I am a college student who doesn’t fit these commonly recognized tracks. Nonetheless, these statements are often used in passing, so much so that I began to expect this as the norm for conversations I overhear and am subjected to on and off campus whenever majors or careers come up. However, this is unfortunate as this limiting rhetoric leads to students only considering conventional paths, even with little knowledge of their area of pursuit. 

Even being asked, “What pre-professional track are you on,” can be off-putting for college students when the “pre” categories are typically only associated with the ones stated above. Thus, the context in which people use “pre-professional” is often convoluted. 

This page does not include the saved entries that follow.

-- ==== Sys2Proof/Machine/Motion.lean ====
section
/-!
DEFINITION. Profiles, segment queues and supply admission (chapter 4): planning of the trapezoid, re-planning, HALT,
SS1's action on queues, starts and ends of segments, the token buckets of the supply domains.
-/
namespace Sys2Proof.Machine

/-- A change of an axis's kernel that a computation not yet captured does not undo. -/
def Axis.modLp (x : Axis) (f : LoopSt → LoopSt) : Axis := { x with lp := f x.lp, bak := x.bak.map f }

/-! ### The trapezoid (R87) -/

def Phase.len (p : Phase) : Rat := p.v0 * p.dur + p.acc * p.dur * p.dur / 2

def phasesDur : List Phase → Rat
  | [] => 0
  | p :: r => p.dur + phasesDur r

def phasesLen : List Phase → Rat
  | [] => 0
  | p :: r => p.len + phasesLen r

/-- Distance, speed, acceleration and phase code at a time on the profile clock. -/
def evalPhases : List Phase → Rat → Rat → Rat × Rat × Rat × Nat
  | [], x, _ => (x, 0, 0, 0)
  | p :: r, x, t =>
    if t < p.dur then (x + p.v0 * t + p.acc * t * t / 2, p.v0 + p.acc * t, p.acc, p.kind)
    else evalPhases r (x + p.len) (t - p.dur)

/-- The peak speed of R87. -/
def peakSpeed (D vs vm ve a d : Rat) : Rat :=
  minQ vm (sqrtQ ((2 * a * d * D + d * vs * vs + a * ve * ve) / (a + d)))

/-- The phases of Table 4.1. -/
def planTrap (D vs vm ve a d : Rat) : List Phase :=
  let vp := maxQ (maxQ vs ve) (peakSpeed D vs vm ve a d)
  let xa := (vp * vp - vs * vs) / (2 * a)
  let xd := (vp * vp - ve * ve) / (2 * d)
  let xc := maxQ 0 (D - xa - xd)
  [{ kind := 1, dur := (vp - vs) / a, v0 := vs, acc := a },
   { kind := 2, dur := if vp = 0 then 0 else xc / vp, v0 := vp, acc := 0 },
   { kind := 3, dur := (vp - ve) / d, v0 := vp, acc := -d }]

/-- R88: whether a plan is valid. -/
def planValid (D vs vm ve a d : Rat) : Bool :=
  decide (vs ≤ vm) && decide (ve ≤ vm) && decide ((vs * vs - ve * ve) / (2 * d) ≤ D) &&
  decide ((ve * ve - vs * vs) / (2 * a) ≤ D)

/-! ### Segments of several axes (R89) -/

/-- A distance in turns. -/
def turns (lsb : Int) : Rat := mkRat lsb (2 ^ 32)

/-- Limits of one axis as a segment drives it: PROF_VMAX, PROF_ACC and PROF_DEC, or the homing speed and HOME_ACC. -/
def State.profLimits (s : State) (seg : Seg) (a : Nat) : Rat × Rat × Rat :=
  if seg.homing then (mkRat seg.vFix 65536, mkRat (s.pU 0x3015 a) 4096, mkRat (s.pU 0x3015 a) 4096)
  else (mkRat (s.pU 0x3001 a) 65536, mkRat (s.pU 0x3002 a) 4096, mkRat (s.pU 0x3003 a) 4096)

/-- The axis's own minimal time over `dist`. -/
def minimalTime (l : Rat × Rat × Rat) (dist : Rat) : Rat :=
  if dist = 0 then 0 else phasesDur (planTrap dist 0 l.1 0 l.2.1 l.2.2)

/-- Position of the first greatest element. -/
def argMax : List Rat → Nat → Nat → Rat → Nat
  | [], _, best, _ => best
  | q :: r, k, best, v => if v < q then argMax r (k + 1) k q else argMax r (k + 1) best v

/-- What R89 finds for a segment: lead, distance, limits, whether a limit was lowered. -/
structure SegLimits where
  lead : Nat
  dist : Rat
  vm : Rat
  acc : Rat
  dec : Rat
  coLead : Bool
  deriving DecidableEq, Repr

/-- The limits with a given lead (R89 step 3, R96). -/
def State.limitsWith (s : State) (seg : Seg) (deltas : List Int) (lead : Nat) : SegLimits :=
  let dl := (nthD 0 deltas lead).natAbs
  let own := s.profLimits seg (nthD 0 seg.axes lead)
  ((seg.axes.zip deltas).zip (upTo seg.axes.length)).foldl (fun x e =>
    let di := e.1.2.natAbs
    if e.2 = lead ∨ di = 0 then x
    else
      let r := mkRat di dl
      let l := s.profLimits seg e.1.1
      { x with
        vm := minQ x.vm (l.1 / r), acc := minQ x.acc (l.2.1 / r), dec := minQ x.dec (l.2.2 / r)
        coLead := x.coLead || decide (l.1 / r < x.vm) || decide (l.2.1 / r < x.acc) || decide (l.2.2 / r < x.dec) })
    { lead := lead, dist := turns dl, vm := own.1, acc := own.2.1, dec := own.2.2, coLead := false }

def deltasOf (starts targets : List Int) : List Int := (targets.zip starts).map fun p => p.1 - p.2

def State.segLimits (s : State) (seg : Seg) (starts : List Int) : SegLimits :=
  let ds := deltasOf starts seg.targets
  let ts := (seg.axes.zip ds).map fun p => minimalTime (s.profLimits seg p.1) (turns p.2.natAbs)
  s.limitsWith seg ds (argMax ts 0 0 0)

/-- R88 on a segment with its present limits; a segment without a distance is always valid. -/
def State.segValid (s : State) (seg : Seg) (starts : List Int) : Bool :=
  let l := s.segLimits seg starts
  decide (l.dist = 0) ||
    planValid l.dist (mkRat seg.vStart 65536) l.vm (mkRat seg.vStop 65536) l.acc l.dec

def State.planSeg (s : State) (seg : Seg) (starts : List Int) (tau0 : Rat) : Plan :=
  let l := s.segLimits seg starts
  let vs := mkRat seg.vStart 65536
  let ve := mkRat seg.vStop 65536
  { tau0 := tau0, phases := if l.dist = 0 then [] else planTrap l.dist vs l.vm ve l.acc l.dec, dist := l.dist,
    vm := l.vm, ve := ve, acc := l.acc, dec := l.dec, lead := l.lead, coLead := l.coLead, starts := starts }

/-! ### The plan on the profile clock (R90) -/

/-- x, ẋ, ẍ and the phase code at τ. -/
def Plan.at (p : Plan) (tau : Rat) : Rat × Rat × Rat × Nat := evalPhases p.phases p.x0 (tau - p.tau0)

def Plan.tEnd (p : Plan) : Rat := phasesDur p.phases

def Plan.over (p : Plan) (tau : Rat) : Bool := decide (p.tEnd ≤ tau - p.tau0)

/-- Reference of the axis at place `k` of the segment: p in position LSB, v in velocity LSB, a in acceleration LSB. -/
def Plan.axisRef (p : Plan) (seg : Seg) (k : Nat) (tau : Rat) : Int × Rat × Rat :=
  let start := nthD 0 p.starts k
  let target := nthD 0 seg.targets k
  let delta : Int := target - start
  if p.dist = 0 then (target, 0, 0)
  else
    let (x, v, a, _) := p.at tau
    if p.over tau then
      (if p.halted then start + rnd ((delta : Rat) * (p.x0 + phasesLen p.phases) / p.dist) else target, 0, 0)
    else (start + rnd ((delta : Rat) * x / p.dist), turns delta * v / p.dist * 65536, turns delta * a / p.dist * 4096)

/-! ### Re-planning (R97 to R99) -/

/-- Braking from speed `w` over `r` so that the target is met at `ve`. -/
def brakeExactly (w ve r : Rat) : Rat × List Phase :=
  if r ≤ 0 then (0, [])
  else
    let d := (w * w - ve * ve) / (2 * r)
    (d, [{ kind := 3, dur := if w + ve = 0 then 0 else 2 * r / (w + ve), v0 := w, acc := -d }])

/-- R97: a new deceleration within the deceleration phase: the phases, the deceleration in force, DEC_KEPT. -/
def replanDec (w ve r d : Rat) : List Phase × Rat × Bool :=
  let req := brakeExactly w ve r
  if d < req.1 then (req.2, req.1, true)
  else
    let need := (w * w - ve * ve) / (2 * d)
    ([{ kind := 3, dur := if w = 0 then 0 else (r - need) / w, v0 := w, acc := 0 },
      { kind := 3, dur := (w - ve) / d, v0 := w, acc := -d }], d, false)

/-- R98: new limits in the acceleration or cruise phase; a v_m below V_STOP, and a stop speed out of reach: DESIGN CHOICE
(log entry 20). While the segment slows at d to a lowered v_m it is in PHASE 1, which is no deceleration phase for R95 and R97
(DESIGN CHOICE, log entry 138). -/
def replanRun (w ve r vm a d : Rat) : List Phase × Rat × Bool :=
  let ve := minQ ve (maxQ vm w)
  if r < (w * w - ve * ve) / (2 * d) then
    let req := brakeExactly w ve r
    (req.2, req.1, true)
  else if vm < w then
    let v1 := maxQ vm ve
    let p : Phase := { kind := 1, dur := (w - v1) / d, v0 := w, acc := -d }
    (p :: planTrap (r - p.len) v1 v1 ve a d, d, false)
  else (planTrap r w vm ve a d, d, false)

/-- Record DEC_KEPT once for a segment, with the deceleration required in 2⁻¹² turn/s². -/
def State.recordKept (s : State) (q : Word) (seg : Seg) (old new : Plan) : State :=
  if new.kept && !old.kept then s.emit evDecKept q [seg.segId.toNat, (rnd (new.dec * 4096)).toNat] else s

/-- The plan of the active segment under the limits now in force (R96, R98). A plan that a HALT has re-planned stays as it is:
R99 does not say what new limits do to it (DESIGN CHOICE, log entry 139). -/
def State.replanned (s : State) (seg : Seg) (p : Plan) (tau : Rat) : Plan :=
  let l := s.limitsWith seg (deltasOf p.starts seg.targets) p.lead
  if p.halted || decide (p.dist = 0) || p.over tau then p
  else
    let (x, w, _, ph) := p.at tau
    let r := p.dist - x
    let base := { p with tau0 := tau, x0 := x, vm := l.vm, acc := l.acc, dec := l.dec }
    if ph = 3 then
      if l.dec = p.dec ∨ (p.kept ∧ l.dec < p.dec) then { p with vm := l.vm, acc := l.acc }
      else
        let (f, d, k) := replanDec w p.ve r l.dec
        { base with phases := f, dec := d, kept := p.kept || k }
    else if l.vm = p.vm ∧ l.acc = p.acc ∧ l.dec = p.dec then p
    else
      let (f, d, k) := replanRun w p.ve r l.vm l.acc l.dec
      { base with phases := f, dec := d, kept := p.kept || k }

/-- R99: stop at the segment's current deceleration, or exactly at the target. -/
def Plan.halt (p : Plan) (tau : Rat) : Plan :=
  if p.over tau || decide (p.dist = 0) then p
  else
    let (x, w, _, _) := p.at tau
    let r := p.dist - x
    let base := { p with tau0 := tau, x0 := x, ve := 0, halted := true, blend := some false }
    if p.dec = 0 ∨ r < w * w / (2 * p.dec) then
      let req := brakeExactly w 0 r
      { base with phases := req.2, dec := req.1, kept := true }
    else { base with phases := [{ kind := 3, dur := w / p.dec, v0 := w, acc := -p.dec }] }

/-! ### Outcomes (R96) -/

def ocComplete : Nat := 1
def ocHalted : Nat := 2
def ocFlushed : Nat := 3
def ocStopped : Nat := 4
def ocDeferred : Nat := 5
def ocRefused : Nat := 6

/-- A segment has ended with an outcome; the segments of a homing run, which no host has named, have none. -/
def State.outcome (s : State) (q : Word) (seg : Seg) (oc : Nat) : State :=
  if seg.homing then s else
  let t := s.modQueue q fun x => { x with lastOutcome := oc, lastSegId := seg.segId }
  if oc ≠ ocComplete ∨ seg.notify then t.emit evSegEnd q [seg.segId.toNat, oc] else t

def State.outcomes (s : State) (q : Word) (l : List Seg) (oc : Nat) : State :=
  s.forEach l fun t g => t.outcome q g oc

“Most college students will do one of four things: a job, grad school, post-grad service, or fellowship,” says Branden Grimmett, Vice Provost for Career & Professional Development, Director of the Pathways Center, and Associate Dean of Emory College of Arts and Sciences “Everyone has a future ahead of them, no matter their major or track. So, when I hear ‘pre-professionalism,’ I’m not sure who students are referring to, but I think they mean needing pre-work for a profession.”

He adds, “However, that is essential for any career path. Students need to try things out, learn what they do and don’t like to do, study hard, and find out what agency they have to prompt change, not just in their day-to-day lives but also in their choice of work.” 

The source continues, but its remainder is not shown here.